[Stored items from a collection]
- Opening Delimiter -
-- ==== Sys2Proof/Laws/Keep1.lean ====
section
/-! SUPPORT. Keep, of the operations and meanings of Ops, Mailbox, Status, LinkOps, BarrierOps, ChanOps, DevMem, TraceOps, EngOps, HuskOps, PartOps, RegionOps, ResetOps, Records, Faults. -/

namespace Sys2Proof.Machine
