-- ==== Sys2Proof/Laws/Keep4.lean ====
section
/-! SUPPORT. Keep, of the operations and meanings of Boot, Companion, PowerOps, Budget, BulkOps, EmbOps, FenceOps, BundleOps, Emb. -/

namespace Sys2Proof.Machine
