-- ==== Sys2Proof/Laws/Keep5.lean ====
section
/-! SUPPORT. Keep, of the operations and meanings of Movers, CollOps, HuskCmds, Husk, Engines, Bulk, Cells, Channels. -/

namespace Sys2Proof.Machine
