-- ==== Sys2Proof/Laws/Keep8.lean ====
section
/-! SUPPORT. Keep, of the operations and meanings of Sequencing, Trace, Update, Tick. -/

namespace Sys2Proof.Machine
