theorem test_wf_good : (Instr.vAdd 0 vec0).wf = true ∧ (Instr.requestConsume 0 req0).wf = true ∧ (Instr.barrierArrive sync0).wf = true := by set_option maxRecDepth 20000 in decide
theorem test_wf_access : (Instr.rlLowHalfRead 0 0 9).wf = false ∧ (Instr.registerWrite 0 0 0 0).wf = false ∧ (Instr.rcFieldRead 0 (2 ^ 32) 4).wf = false := by decide
theorem test_wf_request : (Instr.requestConsume 0 { req0 with cls := 256 }).wf = false ∧ (Instr.requestConsume 0 { req0 with payload := [] }).wf = false := by set_option maxRecDepth 20000 in decide
theorem test_wf_telemetry :
    (Instr.telemetryRefresh { vinA := 65536, vinB := 0, iinA := 0, iinB := 0, pin := 0, board := 0, inlet := 0, einA := 0, einB := 0 }).wf = false := by decide
theorem test_wf_pmbus : (Instr.pmPage (.write (2 ^ 32) true)).wf = false := by decide
theorem test_wf_vector : (Instr.vAdd 0 { vec0 with dst := 512 }).wf = false ∧ (Instr.vMul 0 { vec0 with ty := 8 }).wf = false := by decide
theorem test_wf_bar : (Instr.hostAccessWake { fn := 17, off := 0, bytes := 4, write := false, value := 0 }).wf = false := by decide
theorem test_wf_flit : (Instr.flitReceive 2 { flit1 0 with kind := 3 } true).wf = false ∧ (Instr.flitReceive 2 (flit1 256) true).wf = false := by decide
theorem test_wf_marker : (Instr.markerBlockReceive 2 { marker1 0 0 with epoch := 65536 } true).wf = false := by decide
theorem test_wf_bulk : (Instr.bulkWriteReceive { bulk1 0 with src := 128 }).wf = false := by decide
theorem test_wf_sync : (Instr.barrierArrive { sync0 with src := 128 }).wf = false ∧ (Instr.barrierRelease (some { sync0 with result := 256 })).wf = false := by decide
theorem test_wf_time : (Instr.timeRecordReceive 2 { time := 0, master := 256, hops := 0 }).wf = false := by decide
theorem test_wf_message : (Instr.messageRecordReceive { msg0 with words := [0, 0, 0, 0, 0] }).wf = false := by decide
theorem test_wf_packet : (Tlp.wf { kind := 3, length := 0, poisoned := false }) = false ∧ (Tlp.wf { kind := 0, length := 4097, poisoned := false }) = false := by decide
theorem test_wf_drive : (DriveReq.wf (.read (2 ^ 64) 4)) = false ∧ (DriveInfo.wf { serial := [], suitable := true, l1ss := true, nss := [] }) = false := by decide
theorem test_wf_demand : (Instr.demandReceive { demand1 with src := 128 }).wf = false ∧ (Instr.demandReceive { demand1 with demand := 65536 }).wf = false := by decide
theorem test_wf_grant :
    (Instr.grantReceive 1 { domain := 256, short := false, watts := 0, round := 0, budget := 0, heard := 0 }).wf = false := by decide
theorem test_wf_energy : (Instr.energyAttribution { regions := [(16, 1)], segments := [] }).wf = false := by decide
theorem test_wf_voltage : (Instr.feedQualify 0 65536).wf = false := by decide
theorem test_wf_burst : (Instr.companionSpiRead 65536 1).wf = false := by decide

/-! The manual's tables and formulas, by hand. -/

/-- The table gives no row any bits, so no word spells a command. -/
theorem test_no_word_decodes (n w : Nat) : decodeTableWord n w = none := rfl
/-- The check value of CRC-32C. -/
theorem test_crc32c : crc32c [0x31, 0x32, 0x33, 0x34, 0x35, 0x36, 0x37, 0x38, 0x39] = 0xE3069283#32 := by set_option maxRecDepth 20000 in decide
/-- LEB128 of 300 (R823). -/
theorem test_leb : leb 300 = [0xAC, 0x02] := by set_option maxRecDepth 20000 in decide
/-- Regions of a rectangle of 2 by 2 at region 5 (R416). -/
theorem test_rect : rectRegions 5 2 2 = [5, 6, 9, 10] := by decide
/-- Two modules that ask for 1,200 W and 900 W of 2,000 W: both rise from their floors together until one has what it asks for (R791). -/
theorem test_shares_raise :
    shares [(1, { demand1 with demand := 1200, floor := 800 }), (2, { demand1 with demand := 900, floor := 800 })] 2000 = [(1, 1100), (2, 900)] := by set_option maxRecDepth 20000 in decide
/-- The same modules with 1,000 W: what is above 400 W each is scaled alike (R791). -/
theorem test_shares_scale :
    shares [(1, { demand1 with demand := 1200, floor := 800 }), (2, { demand1 with demand := 900, floor := 800 })] 1000 = [(1, 500), (2, 500)] := by set_option maxRecDepth 20000 in decide
/-- One half and a quarter add to three quarters in FP16, and the largest number overflows to infinity (R310). -/
theorem test_fp16 : fp16.code .rne false ((fp16.value 0x3800).add (fp16.value 0x3400)) = 0x3A00
    ∧ fp16.code .rne false ((fp16.value 0x7BFF).add (fp16.value 0x7BFF)) = 0x7C00 := by set_option maxRecDepth 20000 in decide
/-- The most negative byte saturates (R310). -/
theorem test_saturate : satInt 8 (-200) = -128 ∧ satInt 8 200 = 127 := by decide
/-- IDCODE of the die comes out low bit first (R908). -/
theorem test_idcode : ((shiftThrough ((List.range 32).map (fun k => (idcodeOf 0).getLsbD k)) (List.replicate 8 false)).1)
    = [true, true, true, true, false, false, true, false] := by decide
/-- C.ADDI a0, 1 is ADDI a0, a0, 1. -/
theorem test_compressed : expandC 0x0505 = some 0x00150513 := by decide
/-- Signed and unsigned division by zero, and the overflow of signed division (RV32M). -/
theorem test_division : rvMul 4 7#32 0#32 = 0xFFFFFFFF#32 ∧ rvMul 6 7#32 0#32 = 7#32 ∧ rvMul 4 0x80000000#32 0xFFFFFFFF#32 = 0x80000000#32 := by decide

/-! One step each, on small states. -/

/-- POWER.CAP below 400 W is refused, and the cap stays. -/
theorem test_cap_refused : (match exec (.powerCap 0) (asked ready 0 (asking 11 3 0 255 (le 2 399 ++ [6]))) with
    | .next t => t.pow.localCap | _ => 0) = 1600 := by decide
/-- A second after POWER.STATE OFF the rails are off, and the power state is OFF (R761). -/
theorem test_off_takes_the_rails : (match exec .offRailRemoval { ready with pow := { ready.pow with offWait := true } } with
    | .next t => (t.pow.state, t.comp.modpwr) | _ => (.run, true)) = (.off, false) := by decide
/-- TRST_N selects IDCODE in a device that had another instruction. -/
theorem test_trst : (match exec .trstNAssert { ready with jtag := { dev := [(0, { JtagDev.init with instr := .extest, drive := .boundary })], tdo := [true] } } with
    | .next t => ((tget JtagDev.init t.jtag.dev 0).instr, t.jtag.tdo) | _ => (.bypass, [])) = (.idcode, []) := by decide
/-- A step takes the command at the front and leaves the rest in the queue. -/
theorem test_front : (match step { ready with pending := [.trstNAssert, .pmeWaitTimeout] } with | .next t => t.pending | _ => []) = [.pmeWaitTimeout] := by decide

end Sys2Proof.Tests
end

section
/-! SUPPORT. Reading a block of bytes after it was written: what HBM gives back (log entry 1, R9, R423). -/

namespace Sys2Proof.Machine

/-- A block write leaves every byte outside the block as it was. -/
theorem mget_mwrite_outside {d : Byte} {c : Nat} : ∀ {bs : List Byte} {m : List Host.Cell} {a : Nat}, Memory.wf d m = true →
    (c < a ∨ a + bs.length ≤ c) → mget d (mwrite d m a bs) c = mget d m c
  | [], _, _, _, _ => rfl
  | b :: bs, m, a, hm, hc => by
    rw [List.length_cons] at hc
    calc mget d (mwrite d (mset d m a b) (a + 1) bs) c
      _ = mget d (mset d m a b) c := mget_mwrite_outside (mset_wf hm) (by omega)
      _ = mget d m c := mget_mset_other (by omega) hm

/-- Each byte of a block that was written reads back at its place: the first is not touched by the rest of the block. -/
theorem mget_mwrite_inside {d : Byte} : ∀ {bs : List Byte} {m : List Host.Cell} {a i : Nat}, Memory.wf d m = true →
    i < bs.length → mget d (mwrite d m a bs) (a + i) = bs.getD i 0
  | b :: bs, m, a, 0, hm, _ =>
    calc mget d (mwrite d (mset d m a b) (a + 1) bs) a
      _ = mget d (mset d m a b) a := mget_mwrite_outside (mset_wf hm) (.inl (Nat.lt_succ_self a))
      _ = b := mget_mset_self hm
  | b :: bs, m, a, i + 1, hm, hi => by
    rw [Nat.add_comm i 1, ← Nat.add_assoc, Nat.add_comm 1 i, List.getD_cons_succ]
    exact mget_mwrite_inside (mset_wf hm) (Nat.lt_of_succ_lt_succ hi)

/-- Settles O5: `hbmPut` writes its bytes with `mwrite`, which reads back within the block and leaves the rest. -/
theorem hbmReadsBackWhatWasWritten : Obligations.HbmReadsBackWhatWasWritten := by
  unfold Obligations.HbmReadsBackWhatWasWritten
  simp only [hbmPut_mem]
  exact ⟨fun _ _ _ _ _ hm hi => mget_mwrite_inside hm hi,
    fun _ _ _ _ _ hm hb => ⟨mget_mwrite_outside hm hb, mwrite_wf hm⟩⟩

end Sys2Proof.Machine
end

section
/-! SUPPORT. What a PMBus read puts on the bus (R77): the answer of a running companion, with PAGE 0 that of feed A. -/

namespace Sys2Proof.Machine

/-- A running companion answers a read with the command's value and changes nothing else. -/
theorem pmRun_read {s : State} {code : Nat} {r b : List Byte} {w : Nat → State → State} (hrun : s.comp.running = true) (hr : r = b) :
    pmRun .read code s r w = .next (pmAnswer s b) := by
  simp [pmRun, hrun, hr]
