-- ==== Sys2Proof/Tests/Slice0.lean ====
section
/-! SUPPORT. Tests.  Every expected result comes from the spec: the encodings of spec/30_encoding.md, the examples of the
command rules, and the vectors of spec/95_test_vectors.md (named V-…, P1 to P6).  The names beginning `wit_` are witnesses
of the hypotheses of the statements. -/

set_option Elab.async false  -- one evaluation at a time

namespace Sys2Proof.Tests

open Sys2Proof Sys2Proof.Machine

/-! ## Helpers -/

/-- The word M(x) of an integer, x·2^384 mod p (95_test_vectors.md, Conventions). -/
def M (x : Int) : Nat := (x * 2 ^ 384 % Config.p).toNat

/-- A state with `ws` in W from base b on. -/
def place (b : Nat) (ws : List Nat) (s : State) : State := s.writeWords b (ws.map fw)

/-- The state after reset with `ws` in W[0], W[1], … -/
def start (ws : List Nat) : State := place 0 ws State.reset

/-- A state with a value in scalar register 0. -/
def scalar0 (e : Nat) (s : State) : State :=
  { s with sc := s.sc.set 0 (BitVec.ofNat 1024 e), sInit := s.sInit.set 0 (BitVec.allOnes 32) }

/-- The state after one step on this command word at pc. -/
def after (s : State) (w : Word32) : Option State :=
  match step (s.withFetchWord 32 w.toNat) with
  | .next t => some t
  | _ => none

/-- The n words of W from base b, after one step on this command word, if it ended in no error. -/
def result (s : State) (w : Word32) (b n : Nat) : Option (List Nat) :=
  match after s w with
  | some t =>
    if t.errcode = .none ∧ t.pc = s.pc + 1 then some ((List.range n).map fun j => (t.readW (b + j)).toNat) else none
  | none => none

/-- STATUS, PC, ERRPC and ERRCMD after one step on this command word. -/
def status (s : State) (w : Word32) : Option (Word32 × CmdAddr × CmdAddr × Word32) :=
  (after s w).map fun t => (t.statusWord, t.pc, t.errpc, t.errcmd)

/-- The error code after one step on this command word. -/
def code (s : State) (w : Word32) : Option ErrCode := (after s w).map (·.errcode)

/-! ## WellFormed: the one check, a MOV count (R101) -/

theorem test_wellFormed_mov_counts :
    (Instr.mov 0 1 0).wellFormed = false ∧ (Instr.mov 0 1 13).wellFormed = false ∧
    (Instr.mov 0 1 255).wellFormed = false ∧ (Instr.mov 0 1 1).wellFormed = true ∧
    (Instr.mov 0 1 12).wellFormed = true := by decide

/-- V-CT-12, V-CT-13: no word decodes to an ill-formed term. -/
theorem test_decode_refuses_mov_counts :
    decode 0x02000100#32 = .error .reservedField ∧ decode 0x0200010D#32 = .error .reservedField := by decide

/-! ## Decoding: a word written out from R100 and R103 for every command -/

theorem test_decode_control :
    decode 0x00000000#32 = .ok .nop ∧ decode 0x01000000#32 = .ok .halt ∧
    decode 0x02140006#32 = .ok (.mov 20 0 6) ∧ decode 0x02FE030C#32 = .ok (.mov 254 3 12) ∧
    decode 0x03070001#32 = .ok (.ldc 7 .one) ∧ decode 0x03280000#32 = .ok (.ldc 40 .zero) ∧
    decode 0x03000002#32 = .ok (.ldc 0 .r2) ∧ decode 0x03060003#32 = .ok (.ldc 6 .g2zero) ∧
    decode 0x03000004#32 = .ok (.ldc 0 .g2gen) ∧ decode 0x03140005#32 = .ok (.ldc 20 .b2) := by decide

theorem test_decode_fp :
    decode 0x10030102#32 = .ok (.fadd 3 1 2) ∧ decode 0x11020001#32 = .ok (.fsub 2 0 1) ∧
    decode 0x12060500#32 = .ok (.fneg 6 5) ∧ decode 0x13010000#32 = .ok (.fdbl 1 0) ∧
    decode 0x14040102#32 = .ok (.fmul 4 1 2) ∧ decode 0x15020000#32 = .ok (.fsqr 2 0) ∧
    decode 0x16020100#32 = .ok (.finv 2 1 .fermat) ∧ decode 0x16030101#32 = .ok (.finv 3 1 .egcd) ∧
    decode 0x17070101#32 = .ok (.fexp 7 1 1) ∧ decode 0x17040103#32 = .ok (.fexp 4 1 3) ∧
    decode 0x18010100#32 = .ok (.tomont 1 1) ∧ decode 0x19050400#32 = .ok (.frommont 5 4) := by decide

theorem test_decode_fp2 :
    decode 0x20040002#32 = .ok (.f2add 4 0 2) ∧ decode 0x21040002#32 = .ok (.f2sub 4 0 2) ∧
    decode 0x22FF0000#32 = .ok (.f2neg 255 0) ∧ decode 0x23040000#32 = .ok (.f2dbl 4 0) ∧
    decode 0x240A0608#32 = .ok (.f2mul 10 6 8) ∧ decode 0x25040000#32 = .ok (.f2sqr 4 0) ∧
    decode 0x26040001#32 = .ok (.f2inv 4 0 .egcd) ∧ decode 0x27040000#32 = .ok (.f2mulnr 4 0) ∧
    decode 0x28040000#32 = .ok (.f2conj 4 0) := by decide

theorem test_decode_fp6 :
    decode 0x300C0006#32 = .ok (.f6add 12 0 6) ∧ decode 0x310C0006#32 = .ok (.f6sub 12 0 6) ∧
    decode 0x320C0000#32 = .ok (.f6neg 12 0) ∧ decode 0x34FA0006#32 = .ok (.f6mul 250 0 6) ∧
    decode 0x351E0C28#32 = .ok (.f6mul01 30 12 40) ∧ decode 0x360C0008#32 = .ok (.f6mul1 12 0 8) ∧
    decode 0x370C0000#32 = .ok (.f6sqr 12 0) ∧ decode 0x380C0001#32 = .ok (.f6inv 12 0 .egcd) ∧
    decode 0x390C0000#32 = .ok (.f6mulnr 12 0) := by decide

theorem test_decode_fp12 :
    decode 0x40180C00#32 = .ok (.f12add 24 12 0) ∧ decode 0x41180C00#32 = .ok (.f12sub 24 12 0) ∧
    decode 0x44300024#32 = .ok (.f12mul 48 0 36) ∧ decode 0x45180000#32 = .ok (.f12sqr 24 0) ∧
    decode 0x4618000C#32 = .ok (.f12mul014 24 0 12) ∧ decode 0x480C0001#32 = .ok (.f12inv 12 0 .egcd) ∧
    decode 0x49180000#32 = .ok (.f12conj 24 0) := by decide

theorem test_decode_g2 :
    decode 0x501E1200#32 = .ok (.g2add 30 18 0) ∧ decode 0x510C0006#32 = .ok (.g2addm 12 0 6) ∧
    decode 0x52060000#32 = .ok (.g2dbl 6 0) ∧ decode 0x530C0000#32 = .ok (.g2neg 12 0) ∧
    decode 0x540C0000#32 = .ok (.g2sub 12 0 0) ∧ decode 0x58120001#32 = .ok (.g2smul 18 0 1) ∧
    decode 0x59180001#32 = .ok (.g2smulw 24 0 1) ∧ decode 0x59060003#32 = .ok (.g2smulw 6 0 3) := by decide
- Closing Delimiter -
▶ ACTION ITEM
Across the records, count the lines holding the string "that". Give the number and stop.

▶ FINISHED EXERCISE
4